As a small company owner, one of the first and most critical things you’re going to invest in is invoicing accounting software. Now clearly, in 2017, software in the classic sense, doesn’t really exist anymore. Most software or applications are hosted in the cloud, and FreshBooks was one of the first accounting software to provide that service totally cloud-based.
So, let’s have a look and examine FreshBooks in detail, and see whether it’s worth your hard-earned cash. As soon as you log in to FreshBooks for the first time, you receive the dashboard each time you log in. Here you receive a detailed but also short summary of your overall financial condition for your firm.
Starting at the top with outstanding income, all of your clients who still owe you money and haven’t paid bills, and you may check in numerous currencies. If you continue further down, you may receive a quick summary of your overall earnings anywhere from month to month, or by quarter, for any period since you began your firm.
And if you go further down, you can keep track of your expenditures for the same time frames, from any point of time beginning and end, any currency, and divides the costs down into categories to obtain a fast picture of where you’re spending your money. Then if you look to the bottom, the final feature is the advanced reports.

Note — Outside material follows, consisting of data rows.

-- ==== Sys2Proof/Proofs/LineAndPoller.lean ====
section
/-! PROOF. The line held low and released, the wake, the poller, and the host entries that have waited too long (R120 to
R123, R125 to R127, R129, R130). -/
namespace Sys2Proof.Machine

/-! ## The line (R122, R129; log entries 23 and 90) -/

section
variable {s : State}

theorem lineQuiet_iff : lineQuiet s = true ↔ s.flc.flight = none ∧ inLow s = false := by
  simp [lineQuiet]

theorem lowTooLong_told (quiet : lineQuiet s = true) (free : s.flc.stuck = false)
    (long : ∀ t, s.flc.lowSince = some t → t + 100 ≤ s.tb.elapsed) : lowTooLong s = true := by
  unfold lowTooLong
  cases low : s.flc.lowSince with
  | none => simp [quiet, free]
  | some t => simp [quiet, free, long t low]

theorem lineReleased_low {t : Nat} (h : s.flc.lowSince = some t) : exec .lineReleased s = .next (lineFrees s) := by
  have low : s.flc.lowSince.isSome = true := by rw [h]; rfl
  exact congrArg Host.Outcome.next (whenDue_true low)

theorem lineFrees_stuck (h : s.flc.stuck = true) : lineFrees s = { s with
    flc.stuck := false, flc.lowSince := none, flc.freeAt := s.tb.elapsed, flc.sweepPending := true
    flc.retry := s.flc.retry.map (Retry.afterLow s.tb.elapsed)
    flc.wakePending := s.flc.wakePending || someAsleep s } := if_pos h

theorem lineFrees_low (h : s.flc.stuck = false) : lineFrees s = { s with
    flc.lowSince := none, flc.freeAt := s.tb.elapsed
    flc.retry := s.flc.retry.map (Retry.afterLow s.tb.elapsed) } := if_neg (by simp [h])

/-- The HALTs complete one after another, and the line stop after them. -/
theorem stopLine_eq (s : State) : stopLine s = haltDone 0 (.halt false false 0)
    (((s.flc.queue ++ s.flc.retry.map Retry.txn).filter fun t => t.cls == .urgent).foldl
      (fun t x => haltDone x.address x.owner t)
      { s with
        flc.queue := s.flc.queue.filter fun t => !(t.cls == .urgent)
        flc.retry := s.flc.retry.filter fun r => !(r.txn.cls == .urgent) }) := by
  have halts (t : State) (x : Txn)
      (hx : x ∈ (s.flc.queue ++ s.flc.retry.map Retry.txn).filter fun t => t.cls == .urgent) :
      failStuck x t = haltDone x.address x.owner t := if_pos (by simpa using (List.mem_filter.1 hx).2)
  unfold stopLine
  exact congrArg (haltDone 0 (.halt false false 0)) (List.foldl_ext _ _ _ halts)

theorem stickLine_flc : (stickLine s).flc =
    { s.flc with stuck := true, lowSince := s.flc.lowSince <|> some s.tb.elapsed } := raise_flc _ _

/-- The line becomes STUCK (`u`), the HALTs leave (`v`), they and then the line stop are told (`w`), and the rest
fails. -/
theorem lineSticks_eq {u v w : State} (hu : stickLine s = u)
    (hv : { u with
      flc.queue := s.flc.queue.filter fun t => !(t.cls == .urgent)
      flc.retry := s.flc.retry.filter fun r => !(r.txn.cls == .urgent) } = v)
    (hw : haltDone 0 (.halt false false 0)
      (((s.flc.queue ++ s.flc.retry.map Retry.txn).filter fun t => t.cls == .urgent).foldl
        (fun t x => haltDone x.address x.owner t) v) = w) :
    lineSticks s = tidySweep ((w.flc.queue ++ w.flc.retry.map Retry.txn).foldl
      (fun t x => if x.cls = .urgent then haltDone x.address x.owner t else linkFailed x.owner .lineStuck t)
      { w with flc.queue := [], flc.retry := [] }) := by
  have queue : (stickLine s).flc.queue = s.flc.queue := by rw [stickLine_flc]
  have retry : (stickLine s).flc.retry = s.flc.retry := by rw [stickLine_flc]
  have stopped : stopLine (stickLine s) = w := by rw [stopLine_eq, queue, retry, hu, hv, hw]
  unfold lineSticks
  rw [stopped]
  rfl

/-! ## The wake (R121, R126) -/

theorem wakePending_made (pending : s.flc.wakePending = true) (room : s.flc.queue.length < 8) :
    exec .wakePending s = .next (makeWake s) := by
  have again : wakeAgain s = true := by simp [wakeAgain, Config.linkDepth, pending, room]
  exact congrArg Host.Outcome.next (whenDue_true again)

/-! ## Host entries that have waited too long (R123, R130) -/

/-- A host entry that has waited 250 ms. -/
def Txn.outwaited (now : Nat) (t : Txn) : Prop := t.cls = .host ∧ t.arrival + 250 ≤ now

theorem expired_some_iff {t : Txn} : expired s = some t ↔ t.outwaited s.tb.elapsed ∧
    ∃ before after, s.flc.queue = before ++ t :: after ∧ ∀ x ∈ before, ¬x.outwaited s.tb.elapsed := by
  have waits (x : Txn) : (x.cls == .host && decide (x.arrival + 250 ≤ s.tb.elapsed)) = true ↔
      x.outwaited s.tb.elapsed := by simp [Txn.outwaited]
  simp only [expired, List.find?_eq_some_iff_append, Bool.not_eq_true', ← Bool.not_eq_true, waits]

theorem expired_none_iff : expired s = none ↔ ∀ x ∈ s.flc.queue, ¬x.outwaited s.tb.elapsed := by
  simp [expired, Txn.outwaited]

theorem hostEntryTimeout_drops {t : Txn} (h : expired s = some t) : exec .hostEntryTimeout s =
    .next (linkRefused t.owner { s with flc.queue := s.flc.queue.erase t }) := by
  show execHostEntryTimeout s = _
  unfold execHostEntryTimeout
  rw [h]

end

/-! ## The lowest address, and the next one (R127) -/

section
variable {p : Fin 16 → Prop} {q : Fin 16 → Bool} {a : Fin 16} {last : Option (Fin 16)}

def LowestAddress (p : Fin 16 → Prop) (a : Fin 16) : Prop := p a ∧ ∀ b, b < a → ¬p b

/-- The lowest address above the last one, wrapping to the lowest. -/
def NextAddress (last : Option (Fin 16)) (p : Fin 16 → Prop) (a : Fin 16) : Prop :=
  (∃ l, last = some l ∧ l < a ∧ p a ∧ ∀ b, l < b → b < a → ¬p b) ∨
    ((∀ l, last = some l → ∀ b, l < b → ¬p b) ∧ LowestAddress p a)

theorem find_lowest (hq : ∀ b, q b = true ↔ p b) (h : LowestAddress p a) : (List.finRange 16).find? q = some a := by
  obtain ⟨ha, least⟩ := h
  exact find_finRange_eq ((hq a).2 ha) fun b hb => Bool.eq_false_iff.2 (mt (hq b).1 (least b hb))

theorem find_noAddress (hq : ∀ b, q b = true ↔ p b) (h : ∀ b, ¬p b) : (List.finRange 16).find? q = none :=
  List.find?_eq_none.2 fun b _ => mt (hq b).1 (h b)

theorem rotate_some (l : Fin 16) (as : List (Fin 16)) :
    rotate (some l) as = (as.find? fun b => decide (l < b)).or as.head? := hOrElse_eq_or _ _

theorem rotate_next (hq : ∀ b, q b = true ↔ p b) (h : NextAddress last p a) :
    rotate last ((List.finRange 16).filter q) = some a := by
  rcases h with ⟨l, rfl, above, ha, least⟩ | ⟨none, lowest⟩
  · have next : (List.finRange 16).find? (fun b => decide (q b = true ∧ decide (l < b) = true)) = some a :=
      find_lowest (p := fun b => p b ∧ l < b) (by simp [hq]) ⟨⟨ha, above⟩, fun b hb ⟨hp, hl⟩ => least b hl hb hp⟩
    rw [rotate_some, List.find?_filter, next]
    rfl
  · have first : ((List.finRange 16).filter q).head? = some a := by rw [List.head?_filter, find_lowest hq lowest]
    cases last with
    | none => exact first
    | some l =>
      have wraps : ((List.finRange 16).filter q).find? (fun b => decide (l < b)) = Option.none := by
        rw [List.find?_filter]
        exact find_noAddress (p := fun b => p b ∧ l < b) (by simp [hq]) fun b ⟨hp, hl⟩ => none l rfl b hl hp
      rw [rotate_some, wraps, first]
      rfl

theorem rotate_noAddress (hq : ∀ b, q b = true ↔ p b) (h : ∀ b, ¬p b) :
    rotate last ((List.finRange 16).filter q) = none := by
  have empty : (List.finRange 16).filter q = [] := List.filter_eq_nil_iff.2 fun b _ => mt (hq b).1 (h b)
  rw [empty]
  cases last <;> rfl

end

/-! ## The poller (R127; log entry 65) -/

section
variable {s : State} {a : Fin 16}

theorem pollQuiet_iff : pollQuiet s = true ↔ s.flc.queue = [] ∧ s.flc.flight = none ∧ s.flc.retry = [] ∧
    (∀ t, s.flc.wake ≠ some (.low t)) ∧ sweepLeft s = [] ∧ s.flc.sweepPending = false := by
  simp [pollQuiet, inLow_false_iff, and_assoc]

/-- A SILENT node whose poll is due. -/
def nodeLapsed (s : State) (a : Fin 16) : Prop :=
  (s.node a).state = .silent ∧ (s.node a).nextSilent ≤ s.tb.elapsed

/-- The address of a figure that is MOVING or homing. -/
def nodeWatched (s : State) (a : Fin 16) : Prop :=
  ∃ f, (s.figDef f).address = some a ∧ (s.fig f).state = .moving

/-- An AWAKE node that has not yet answered. -/
def nodeFresh (s : State) (a : Fin 16) : Prop := (s.node a).state = .awake ∧ (s.node a).confirmed = false

def nodeAwake (s : State) (a : Fin 16) : Prop := (s.node a).state = .awake

theorem lapsed_iff (b : Fin 16) :
    ((s.node b).state == .silent && decide ((s.node b).nextSilent ≤ s.tb.elapsed)) = true ↔ nodeLapsed s b := by
  simp [nodeLapsed]

theorem watched_iff (b : Fin 16) : ((List.finRange 12).any fun f =>
    (s.figDef f).address == some b && (s.fig f).state == .moving) = true ↔ nodeWatched s b := by
  simp [nodeWatched]

theorem fresh_iff (b : Fin 16) : (isAwake s b && !(s.node b).confirmed) = true ↔ nodeFresh s b := by
  simp [nodeFresh, isAwake]

theorem awake_iff (b : Fin 16) : isAwake s b = true ↔ nodeAwake s b := by
  simp [nodeAwake, isAwake]

theorem pollChoice_lapsed (h : LowestAddress (nodeLapsed s) a) : pollChoice s =
    some (a, s.mapNode a fun n => { n with nextSilent := s.tb.elapsed + 2000 }) := by
  unfold pollChoice
  simp only [find_lowest lapsed_iff h]

variable (heard : ∀ b, ¬nodeLapsed s b)
include heard

theorem pollChoice_watched (h : NextAddress s.flc.lastWatch (nodeWatched s) a) :
    pollChoice s = some (a, { s with flc.lastWatch := some a }) := by
  have next : rotate s.flc.lastWatch (watchSet s) = some a := rotate_next watched_iff h
  unfold pollChoice
  simp only [find_noAddress lapsed_iff heard, next]

variable (still : ∀ b, ¬nodeWatched s b)
include still

theorem pollChoice_fresh (h : LowestAddress (nodeFresh s) a) : pollChoice s = some (a, s) := by
  have noWatch : rotate s.flc.lastWatch (watchSet s) = none := rotate_noAddress watched_iff still
  unfold pollChoice
  simp only [find_noAddress lapsed_iff heard, noWatch, find_lowest fresh_iff h]

theorem pollChoice_awake (known : ∀ b, ¬nodeFresh s b) (h : NextAddress s.flc.lastPoll (nodeAwake s) a) :
    pollChoice s = some (a, { s with flc.lastPoll := some a }) := by
  have noWatch : rotate s.flc.lastWatch (watchSet s) = none := rotate_noAddress watched_iff still
  have next : rotate s.flc.lastPoll (awakeNodes s) = some a := rotate_next awake_iff h
  unfold pollChoice
  simp only [find_noAddress lapsed_iff heard, noWatch, find_noAddress fresh_iff known, next]

theorem pollChoice_none (asleep : ∀ b, ¬nodeAwake s b) : pollChoice s = none := by
  have noWatch : rotate s.flc.lastWatch (watchSet s) = none := rotate_noAddress watched_iff still
  have noFresh := find_noAddress fresh_iff fun b h => asleep b h.1
  have noneLeft : rotate s.flc.lastPoll (awakeNodes s) = none := rotate_noAddress awake_iff asleep
  unfold pollChoice
  simp only [find_noAddress lapsed_iff heard, noWatch, noFresh, noneLeft]

end

section
variable {s u : State} {t : Nat}

theorem pollTick_due (h : s.flc.nextTick = some t) (due : t ≤ s.tb.elapsed) :
    exec .pollTick s = .next (pollTick s) := by
  have now : tickDue s = true := by simp [tickDue, h, due]
  exact congrArg Host.Outcome.next (whenDue_true now)

theorem pollTick_busy (hu : { s with flc.nextTick := some (s.tb.elapsed + 20) } = u) (busy : pollQuiet u = false) :
    pollTick s = u := by
  unfold pollTick
  rw [hu]
  exact if_neg (by simp [busy])

theorem pollTick_nobody (hu : { s with flc.nextTick := some (s.tb.elapsed + 20) } = u) (quiet : pollQuiet u = true)
    (none : pollChoice u = none) : pollTick s = u := by
  unfold pollTick
  rw [hu]
  simp only [quiet, if_true, none]

theorem pollTick_polls (hu : { s with flc.nextTick := some (s.tb.elapsed + 20) } = u) (quiet : pollQuiet u = true)
    {a : Fin 16} {v : State} (choice : pollChoice u = some (a, v)) : pollTick s = enqueue .status a [] .poll v := by
  unfold pollTick
  rw [hu]
  simp only [quiet, if_true, choice]

end

/-- Settles O45: the line, what a failure is to each owner, the wake, the poller's tick and its choice. -/
theorem lineWakeAndPollEvents : Obligations.LineWakeAndPollEvents := by
  refine ⟨fun s => ⟨fun hf hw => ⟨?alert, fun free long => ?stuck⟩,
      fun t low => ⟨fun stuck => ?released, fun free => ?freed⟩,
      ?sticks⟩,
    fun e s => ⟨fun f tag => rfl, fun tag => rfl, fun f => rfl, fun f => ⟨rfl, rfl⟩, fun f tag => rfl, fun tag => rfl,
      fun again => rfl, fun f ended => rfl, rfl, rfl, fun k f => rfl⟩,
    fun s => ⟨fun t low due => ?lowEnd, fun t settling due => ?settled, wakePending_made⟩,
    fun s => ⟨fun t tick due => ?tick, fun t tag old ho => ?timeout, fun t => ⟨expired_some_iff, expired_none_iff⟩⟩,
    fun s => pollQuiet_iff,
    fun s => ⟨fun a => pollChoice_lapsed, fun a heard => pollChoice_watched heard,
      fun a heard still => pollChoice_fresh heard still, fun a heard still => pollChoice_awake heard still,
      pollChoice_none⟩⟩
  case alert => exact congrArg Host.Outcome.next (whenDue_true (lineQuiet_iff.2 ⟨hf, hw⟩))
  case stuck =>
    exact congrArg Host.Outcome.next (whenDue_true (lowTooLong_told (lineQuiet_iff.2 ⟨hf, hw⟩) free long))
  case released => rw [lineReleased_low low, lineFrees_stuck stuck]; rfl
  case freed => rw [lineReleased_low low, lineFrees_low free]; rfl
  case sticks =>
    intro u urgent halts v w
    exact lineSticks_eq (u := u) (v := v) (w := w) rfl rfl rfl
  case lowEnd => exact congrArg Host.Outcome.next (whenDue_true ((lowOver_iff s).2 ⟨t, low, due⟩))
  case settled => exact congrArg Host.Outcome.next (whenDue_true ((settleOver_iff s).2 ⟨t, settling, due⟩))
  case tick =>
    rw [pollTick_due tick due]
    exact ⟨fun busy => congrArg _ (pollTick_busy rfl busy),
      fun quiet none => congrArg _ (pollTick_nobody rfl quiet none),
      fun a v quiet choice => congrArg _ (pollTick_polls rfl quiet choice)⟩
  case timeout => rw [hostEntryTimeout_drops old, ho]; rfl

end Sys2Proof.Machine
end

This is one of the best things FreshBooks provides. It simply takes all of your data, and with one click, you can obtain these rapid, powerful reports that provide you more insight into your company. So, here is the overall aesthetic of the dashboard. It’s a terrific method to assess where your firm is financially.
Decent accounting software is only as good as its invoicing capabilities.

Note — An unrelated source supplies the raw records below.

-- ==== Sys2Proof/Word.lean ====
section
/-! DEFINITION. Sys2Proof/Word.lean: the word types of the AZ7240's registers and byte streams. -/

namespace Sys2Proof

/-- A register or a doorbell value: 64 bits (R25). -/
abbrev Word := BitVec 64

/-- One byte of a card, a message or a measured image. -/
abbrev Byte := BitVec 8

/-- Bytes in ascending address order. -/
abbrev Bytes := List Byte

/-- A SHA-384 value: a measurement register (R409) or an image digest (R64). -/
abbrev Digest := BitVec 384

/-- A 256-bit fingerprint (R202) or key. -/
abbrev Word256 := BitVec 256

end Sys2Proof
end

Thankfully, because FreshBooks began its start with merely invoicing, that’s where most of its features can be found.
So, let’s have a look at what it takes to make an invoice in FreshBooks.

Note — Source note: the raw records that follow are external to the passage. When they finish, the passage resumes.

-- ==== Sys2Proof/Syntax.lean ====
section
/-!
DEFINITION. Sys2Proof/Syntax.lean: the commands of the AZ7240, one constructor of `Instr` for each row of
spec/opcode_table.json, and the types of their operands. The table gives no operands: each operand is what the
sender of the command supplies (log entry 1).
-/

namespace Sys2Proof

/-- The NOR areas that hardware erases on its own (R447, R456). -/
inductive NorArea where
  | eventRing | keyLedger
  deriving DecidableEq, Repr

/-- The channel an authentication or an SPDM request uses (R410, R411). -/
inductive Channel where
  | mctp | control
  deriving DecidableEq, Repr

/-- Who asks the key store for a key (R400). -/
inductive Consumer where
  | dpcCipher | dpcDigest | transport | schedule | selv | mgmtDigest
  deriving DecidableEq, Repr

/-- Where HKDF-Expand-Label writes (R403): a DERIVED slot, or the transmit or receive key and IV of a CONN key set. -/
inductive ExpandDst where
  | derived (slot : BitVec 15)
  | conn (slot : BitVec 15) (setB tx : Bool)
  deriving DecidableEq, Repr

/-- Session levels as an operand (R411). -/
inductive SessLevel where
  | admin | monitor
  deriving DecidableEq, Repr

/-- Hash algorithms as an operand (R407). -/
inductive Hash where
  | sha256 | sha384 | sha512
  deriving DecidableEq, Repr

/-- A Tarren image, as the bytes it is (R458). -/
structure Image where
  bytes : Bytes
  deriving DecidableEq, Repr

/-- One monitor sample (R449). -/
inductive Sensor where
  | voltage (n : Fin 40) (mv : BitVec 16)
  | current (n : Fin 24) (da : BitVec 16)
  | fan (n : Fin 4) (rpm : BitVec 32)
  | chipPower (w : BitVec 16)
  deriving DecidableEq, Repr

/-- What a glitch detector watches (R450). -/
inductive Detector where
  | vddStby | vddCore7 | mgmtRefclk
  deriving DecidableEq, Repr

/-- The PLDM base commands (R448). -/
inductive PldmBase where
  | setTid (tid : BitVec 8)
  | getTid
  | getVersion (type : BitVec 6)
  | getTypes
  | getCommands (type : BitVec 6)
  deriving DecidableEq, Repr

/-- A frame received on the out-of-band port (R448). -/
inductive OobFrame where
  | arp | neighbour | echo | other
  deriving DecidableEq, Repr

/-- The configuration registers of the function (R492, R493). -/
inductive CfgReg where
  | ids | classRevision | subsystem
  /-- the command register: `data` bit 2 is bus mastering -/
  | command
  | bar (n : Fin 6)
  | serialLow | serialHigh
  /-- power-management control: `data` bit 15 is `PME_Status`, bit 8 `PME_En` -/
  | pmControl
  /-- a capability that R492 does not list -/
  | absent
  deriving DecidableEq, Repr

/-- Power states of the function (R496). -/
inductive DState where
  | d0 | d3hot | d3cold
  deriving DecidableEq, Repr

/-- The kinds of service work (R464). -/
inductive WorkKind where
  | exception | adminFabrics | tlsHandshake | collection | dictTraining | replication | fitting | clockServo
  deriving DecidableEq, Repr

/-- The payload of a trace record, by type (R487). -/
inductive TraceItem where
  | sync (pc : BitVec 48)
  | gateOff (pc : BitVec 48) (entered : BitVec 8)
  | gateOn (left : BitVec 8)
  | coreFlow (type : Fin 48) (payload : Word)
  | decision (index : BitVec 32) (tenant : BitVec 12) (class_ : BitVec 2) (accept : Bool) (alt : BitVec 4) (beats : BitVec 13)
  | swap (role : Bool) (gen : BitVec 32)
  | event (code : BitVec 16) (sev : BitVec 3)
  | link (lstate : BitVec 4) (mask : BitVec 6) (hbInOk : Bool) (seq : BitVec 12)
  | ownStep (step : BitVec 8) (group : BitVec 8) (role : BitVec 2)
  | claim (src : BitVec 10) (core : BitVec 4)
  | complete (src : BitVec 10) (core : BitVec 4)
  | beatUse (bytes : BitVec 32) (percent : BitVec 8)
  | keyop (op : BitVec 4) (slot : BitVec 15) (result : BitVec 8)
  deriving DecidableEq, Repr

/-- PTP messages that R95 tells apart: event messages, general messages, and those of the peer-delay mechanism. -/
inductive PtpKind where
  | sync | delayReq | followUp | delayResp | announce | peerDelay | other
  deriving DecidableEq, Repr

/-- A PTP message: its kind, its domain, and its transport: 0 Ethernet, 1 UDP/IPv4, 2 UDP/IPv6 (R95). -/
structure PtpMsg where
  kind : PtpKind
  domain : Nat
  transport : Nat
  deriving DecidableEq, Repr

/-- What lies behind a frame's IP header, as `HEDDLE` sees it (R83). -/
inductive Packet where
  /-- UDP port 4791 with a destination QP, of a reliable connection or QP 1 -/
  | roce (qpn : BitVec 24)
  /-- UDP port 4791 of a UD, UC or XRC service other than QP 1 (R76) -/
  | roceOther (qpn : BitVec 24)
  /-- a TCP segment: remote and local port, whether it is a SYN, and the receive window it advertises (R75) -/
  | tcp (remotePort localPort : BitVec 16) (syn : Bool) (window : Nat := 65535)
  /-- UDP 319 or 320 -/
  | ptpUdp (m : PtpMsg)
  | icmp
  | other
  deriving DecidableEq, Repr

/-- A frame's content behind its VLAN tags (R83). -/
inductive FrameBody where
  | ptp (m : PtpMsg)
  /-- a PFC frame: priorities it names, and whether it pauses or releases them (R73, R75) -/
  | pfc (prios : BitVec 8) (pause : Bool)
  /-- ARP, ND or LLDP -/
  | control
  | ip (dst src : BitVec 128) (p : Packet)
  /-- ESP: the SPI, the extended sequence number, and the inner packet it decrypts to -/
  | esp (dst src : BitVec 128) (spi : BitVec 32) (seq : Word) (inner : Packet)
  | other
  deriving DecidableEq, Repr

As you can see, FreshBooks sort of has this Weebly feel to it where you can really see what the invoice would look like on the live preview as you add information to it. Obviously, all the fundamentals are present: client information, date issued, due dates, customizable invoice numbers, your logo, and your brand.
All the fundamentals in invoicing are present, but additionally, you get extra options on the side.
Simple stuff like taking credit cards is incredibly easy to implement only with a simple click and then you can pick whatever payment processor you want.
We’ll speak a little bit about it later on. Other aspects include modifying the invoice design, you may personalize it to your own brand, colors, and alternative fonts, as well.
My favorite tool is the Make Recurring where essentially if you have a client sending out invoices that are exactly the same every month, you can set it up to send automatically and then automatically charge the customer. That’s incredibly beneficial if you’re selling items like subscriptions because it’s the same invoices, and the same costs every single month. We’ll speak about it a little bit more later as well.
Other features include sending late payment reminders, customizable, imposing late fees, and of course, many, hundreds of currencies you may pick from to charge your clients in. Everything you need to invoice your clients correctly may be found here.
Then you may after the invoice is done, you can submit it through e-mail or even conventional mail. So, everything you need to invoice may be found here.
There’s a variety of ways you may accept money with FreshBooks.
Obviously, except for the usual means of things like cash, debit cards, and cheques, where you can merely manually input the payment later.
But then, it’s 2017, and everyone uses credit cards, you can also take credit cards via invoicing.
There are really two methods you can accomplish it; one is FreshBooks payments, which is clearly FreshBooks' own payment processor, and the other is Stripe. They both have the same processing fees, which are 2.9 percent + 30 cents for every transaction. The primary difference between the two is Stripe normally is better and provides you customization, it’s better to handle subscriptions for your clients.
If you’re selling a lot of things where you’re charging a subscription each and every month, Stripe performs a better job at handling that. With minor things like, simply being able to even input your client’s credit card information yourself and having control over it. You can accomplish it using Stripe. With FreshBooks, in order to get a credit card number in there, the consumer needs to do it themselves.
So, it may be especially unpleasant if you have established a client base, and you had to migrate over to FreshBooks. All of your clients that you have right now, would have to then put their credit cards in and opt-in to being automatically invoiced every single month. Most people wouldn’t want like that, I know I don’t want like that.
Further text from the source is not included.